**Problem details:** Check each line below for "setWidth" and say how many have it, with no other words.

**Exercise inputs:**
_ _ _ _ _

-- ==== Sys2Proof/Machine/ReedSolomon.lean ====
section
/-! DEFINITION. The Reed-Solomon unit (`41_reed_solomon.md`): `RSINIT`, `GENWR`, `GENRD`, `GENSTD`, `RSBYTE`, `RSRD`,
`RSRUN`, `RSST`. -/

namespace Sys2Proof.Machine

/-- The feedback of rule R124: "byte XOR register[0]". -/
def rsFeedback (r : Regs) (d : Byte) : Byte := d ^^^ entry r.rem 0

/-- Entry `pos` of the remainder register after one step with feedback `fb` (rule R124): the entries below `ECN`
shift left, a 0 enters at `ECN - 1`, and each gets its product; the entries from `ECN` on do not change. -/
def rsStepEntry (r : Regs) (fb : Byte) (pos : Nat) : Byte :=
  let ecn := r.ecn.toNat
  if pos < ecn then
    (if pos + 1 < ecn then entry r.rem (pos + 1) else 0) ^^^ gfMul (entry r.gen pos) fb
  else entry r.rem pos

/-- `RSStep(d)` (rule R124); every right-hand side reads the `REM` of before the step. -/
def rsStep (r : Regs) (d : Byte) : Regs :=
  let fb := rsFeedback r d
  { r with rem := Vector.ofFn fun pos => rsStepEntry r fb pos }

/-- Multiply the polynomial `g`, highest coefficient first, by `X xor root`, in place and by ascending index, as
the inner loop of rule R125 does: `g[j+1]` still has its old value. -/
def timesFactor (root : Byte) : List Byte → List Byte
  | [] => []
  | [a] => [gfMul a root]
  | a :: b :: rest => (gfMul a root ^^^ b) :: timesFactor root (b :: rest)

/-- The outer loop of rule R125: `count` more factors, from the root `root` on. -/
def timesFactors : Nat → Byte → List Byte → List Byte
  | 0, _, g => g
  | count + 1, root, g => timesFactors count (gfMul root 2) (timesFactor root g)

/-- The coefficients `GENSTD` loads for `ECN = n` (rule R125). -/
def standardGenerator (n : Nat) : List Byte :=
  timesFactors n 1 (List.replicate (n - 1) 0 ++ [1])

/-- A register file whose first entries are `vs` and whose other entries are those of `file`. -/
def loadEntries {n : Nat} (file : Vector Byte n) (vs : List Byte) : Vector Byte n :=
  Vector.ofFn fun i => vs.getD i (entry file i)

/-- `RSINIT n` (rule R121). -/
def execRsinit (n : Nat) (s : State) : Result :=
  if n < 1 ∨ n > Config.ecMax then raise .illegalValue s
  else done (s.setRegs { s.regs with ecn := BitVec.ofNat 5 n, rem := Vector.replicate Config.ecMax 0 })

/-- `GENWR pos, val` (rule R122). -/
def execGenwr (pos : Nat) (val : Byte) (s : State) : Result :=
  if pos ≥ Config.ecMax then raise .range s
  else done (s.setRegs { s.regs with gen := setEntry s.regs.gen pos val })

/-- `GENRD pos` (rule R123). -/
def execGenrd (pos : Nat) (s : State) : Result :=
  if pos ≥ Config.ecMax then raise .range s else respond ((entry s.regs.gen pos).setWidth 32) s

/-- `GENSTD` (rule R125). -/
def execGenstd (s : State) : Result :=
  if s.regs.ecn = 0 then raise .notConfigured s
  else done (s.setRegs
    { s.regs with gen := loadEntries s.regs.gen (standardGenerator s.regs.ecn.toNat) })

/-- `RSBYTE d` (rule R126). -/
def execRsbyte (d : Byte) (s : State) : Result :=
  if s.regs.ecn = 0 then raise .notConfigured s else done (s.setRegs (rsStep s.regs d))

/-- The bytes `CW[start..start+count-1]`, as one draw finds them. -/
def State.cwRun (s : State) (start count : Nat) : List Byte :=
  (List.range count).map fun i => s.cwByte (start + i)

/-- `RSRUN start, count` (rule R127). -/
def execRsrun (start : CwAddr) (count : Nat) (s : State) : Result :=
  if s.regs.ecn = 0 then raise .notConfigured s
  else if start.toNat + count > Config.cwMax then raise .range s
  else done (s.drawn.setRegs ((s.cwRun start.toNat count).foldl rsStep s.regs))

/-- `RSST dst` (rule R128): `REM[0]` at the lowest address. -/
def execRsst (dst : CwAddr) (s : State) : Result :=
  let ecn := s.regs.ecn.toNat
  if s.regs.ecn = 0 then raise .notConfigured s
  else if dst.toNat + ecn > Config.cwMax then raise .range s
  else done (s.setCwRun dst.toNat (entriesBelow s.regs.rem ecn))

/-- `RSRD pos` (rule R129). -/
def execRsrd (pos : Nat) (s : State) : Result :=
  if s.regs.ecn = 0 then raise .notConfigured s
  else if pos ≥ s.regs.ecn.toNat then raise .range s
  else respond ((entry s.regs.rem pos).setWidth 32) s

end Sys2Proof.Machine
end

_ _ _ _ _

**Reply:** 2